In een resolutie uit 1988 die bekend staat als de kwijtscheldingsresolutie heeft de staatssecretaris van Financiën een overzicht gegeven van gevallen waarin met toepassing van de zogenaamde hardheidsclausule een vermindering of kwijtschelding van overdrachtsbelasting kan worden gegeven. De bevoegdheid om de hardheidsclausule toe te passen is voor de in deze resolutie omschreven gevallen gedelegeerd aan de inspecteur. Een van de beschreven gevallen betreft de fusie, reorganisatie of wijziging van rechtsvorm van in het algemeen belang werkzame instellingen.

Een woningstichting die ongeveer 20.000 huurwoningen in de provincie Friesland exploiteerde en beheerde, kocht van een andere soortgelijke instelling alle onroerende zaken van die instelling in Friesland. Het ging om 11 complexen van seniorenwoningen en twee aan zorgstichtingen verhuurde verzorgingshuizen. Over de koopsom van € 43 miljoen werd een bedrag van € 2.580.000 aan overdrachtsbelasting op aangifte voldaan. De inspecteur wees het verzoek om toepassing van de kwijtscheldingsresolutie af. Hof Leeuwarden was van oordeel dat de inspecteur het verzoek terecht had afgewezen.

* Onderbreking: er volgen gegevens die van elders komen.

-- ==== Sys2Proof/Decode.lean ====
section
/-! DEFINITION. The descriptor's layout (spec/30_encoding.md R71), the decoder of `cmd` (R72, R74, R76), total on
every 264-bit descriptor, and after it the encoder. (The response's 74-bit layout, R77, is in Machine/Response.lean.) -/

namespace Sys2Proof

/-- The five fields of a 264-bit descriptor (R71): `cmd` [7:0], `a` [71:8], `b` [135:72], `c` [199:136],
`addr` [263:200]. -/
def Descriptor.ofBits (D : BitVec 264) : Descriptor where
  cmd := D.extractLsb' 0 8
  a := D.extractLsb' 8 64
  b := D.extractLsb' 72 64
  c := D.extractLsb' 136 64
  addr := D.extractLsb' 200 64

/-- The descriptor as a 264-bit number: `D = cmd + a * 2^8 + b * 2^72 + c * 2^136 + addr * 2^200` (R71). -/
def Descriptor.toBits (d : Descriptor) : BitVec 264 :=
  d.addr ++ d.c ++ d.b ++ d.a ++ d.cmd

/-- `fam = cmd[7:4]` (R72). -/
def cmdFamily (cmd : BitVec 8) : BitVec 4 := cmd.extractLsb' 4 4

/-- `rsv = cmd[3:2]` (R72). -/
def cmdReserved (cmd : BitVec 8) : BitVec 2 := cmd.extractLsb' 2 2

/-- `wc = cmd[1:0]` (R72). -/
def cmdWidthCode (cmd : BitVec 8) : BitVec 2 := cmd.extractLsb' 0 2

/-- `W = 8 * 2^wc` (R72). -/
def widthOfCode (wc : BitVec 2) : Width :=
  match wc.toNat with
  | 0 => .w8
  | 1 => .w16
  | 2 => .w32
  | _ => .w64

/-- UADDO.W, the command of the store form for each width (R4, R120). -/
def Instr.uaddo : Width → Slot → Slot → Slot → Addr → Instr
  | .w8 => .uaddo8
  | .w16 => .uaddo16
  | .w32 => .uaddo32
  | .w64 => .uaddo64

/-- UADDC.W, the command of the carry-chain form for each width (R4, R140). -/
def Instr.uaddc : Width → Slot → Slot → Slot → Addr → Instr
  | .w8 => .uaddc8
  | .w16 => .uaddc16
  | .w32 => .uaddc32
  | .w64 => .uaddc64

/-- Why a command code is reserved: the three groups of R76. -/
inductive ReservedKind where
  /-- `fam` is not 1, 2 or 3 -/
  | unknownFamily
  /-- codes 0x14 to 0x1F and 0x24 to 0x2F: `rsv` is not 00 -/
  | reservedBits
  /-- codes 0x31 to 0x3F: family 3 with a non-zero low nibble -/
  | zfillNibble
deriving DecidableEq, Repr

/-- What the decoder reads from a descriptor: a command, or a rejection by name. -/
inductive Decoded where
  | instr (i : Instr)
  | reserved (why : ReservedKind) (cmd : BitVec 8)
deriving DecidableEq, Repr

/-- The command, where the decoder reads one. -/
def Decoded.toOption : Decoded → Option Instr
  | .instr i => some i
  | .reserved _ _ => none

/-- The decoder (R72, R74, R76). It looks at `cmd` only; every slot value is legal (R73). -/
def decode (d : Descriptor) : Decoded :=
  if cmdFamily d.cmd = 1 then
    if cmdReserved d.cmd = 0 then .instr (Instr.uaddo (widthOfCode (cmdWidthCode d.cmd)) d.a d.b d.c d.addr)
    else .reserved .reservedBits d.cmd
  else if cmdFamily d.cmd = 2 then
    if cmdReserved d.cmd = 0 then .instr (Instr.uaddc (widthOfCode (cmdWidthCode d.cmd)) d.a d.b d.c d.addr)
    else .reserved .reservedBits d.cmd
  else if cmdFamily d.cmd = 3 then
    if cmdReserved d.cmd = 0 ∧ cmdWidthCode d.cmd = 0 then .instr (.zfill d.a d.b d.c d.addr)
    else .reserved .zfillNibble d.cmd
  else .reserved .unknownFamily d.cmd

/-- The decoder on the 264 bits of the request port. -/
def decodeBits (D : BitVec 264) : Decoded := decode (Descriptor.ofBits D)

/-- The descriptor of each command, its code as the table of R74 gives it. -/
def Instr.descriptor : Instr → Descriptor
  | .uaddo8 a b c addr => ⟨0x10, a, b, c, addr⟩
  | .uaddo16 a b c addr => ⟨0x11, a, b, c, addr⟩
  | .uaddo32 a b c addr => ⟨0x12, a, b, c, addr⟩
  | .uaddo64 a b c addr => ⟨0x13, a, b, c, addr⟩
  | .uaddc8 a b c addr => ⟨0x20, a, b, c, addr⟩
  | .uaddc16 a b c addr => ⟨0x21, a, b, c, addr⟩
  | .uaddc32 a b c addr => ⟨0x22, a, b, c, addr⟩
  | .uaddc64 a b c addr => ⟨0x23, a, b, c, addr⟩
  | .zfill a b c addr => ⟨0x30, a, b, c, addr⟩

/-- The encoder: the 264 bits of a command (R71, R74). -/
def encode (i : Instr) : BitVec 264 := i.descriptor.toBits

/-- The host's entry: the instruction read from the table word `w` of `nbits` bits, the bits above `nbits` zero.
A descriptor is one word of 264 bits whose bit 0 is the table's bit 0. -/
def decodeTableWord (nbits w : Nat) : Option Instr :=
  (decodeBits (BitVec.ofNat 264 (w % 2 ^ nbits))).toOption

end Sys2Proof
end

Onder verwijzing naar een recent arrest heeft de Hoge Raad de uitspraak van het hof vernietigd. Voor toepassing van de kwijtscheldingsresolutie is onder meer vereist dat een instelling met haar werkzaamheden het algemeen nut beoogt en dat zij met haar werkzaamheden het algemeen belang in minstens gelijke mate dient als een particulier belang. Volgens de Hoge Raad moet van een woningstichting in beginsel worden aangenomen dat haar werkzaamheden zijn gericht op het dienen van het algemeen belang. Dat betekent dat een dergelijke instelling het algemeen nut beoogt. De verhuur van woningen in de sociale sector is onlosmakelijk verbonden met de doelstelling van de stichting om een algemeen belang te dienen. Dat betekent dat voor de feitelijke werkzaamheden in beginsel moet worden aangenomen dat zij het algemeen belang dienen. Het hof was van oordeel dat de woningstichting op de eerste plaats het particuliere belang van de huurders diende. Dat getuigt van een onjuiste rechtsopvatting.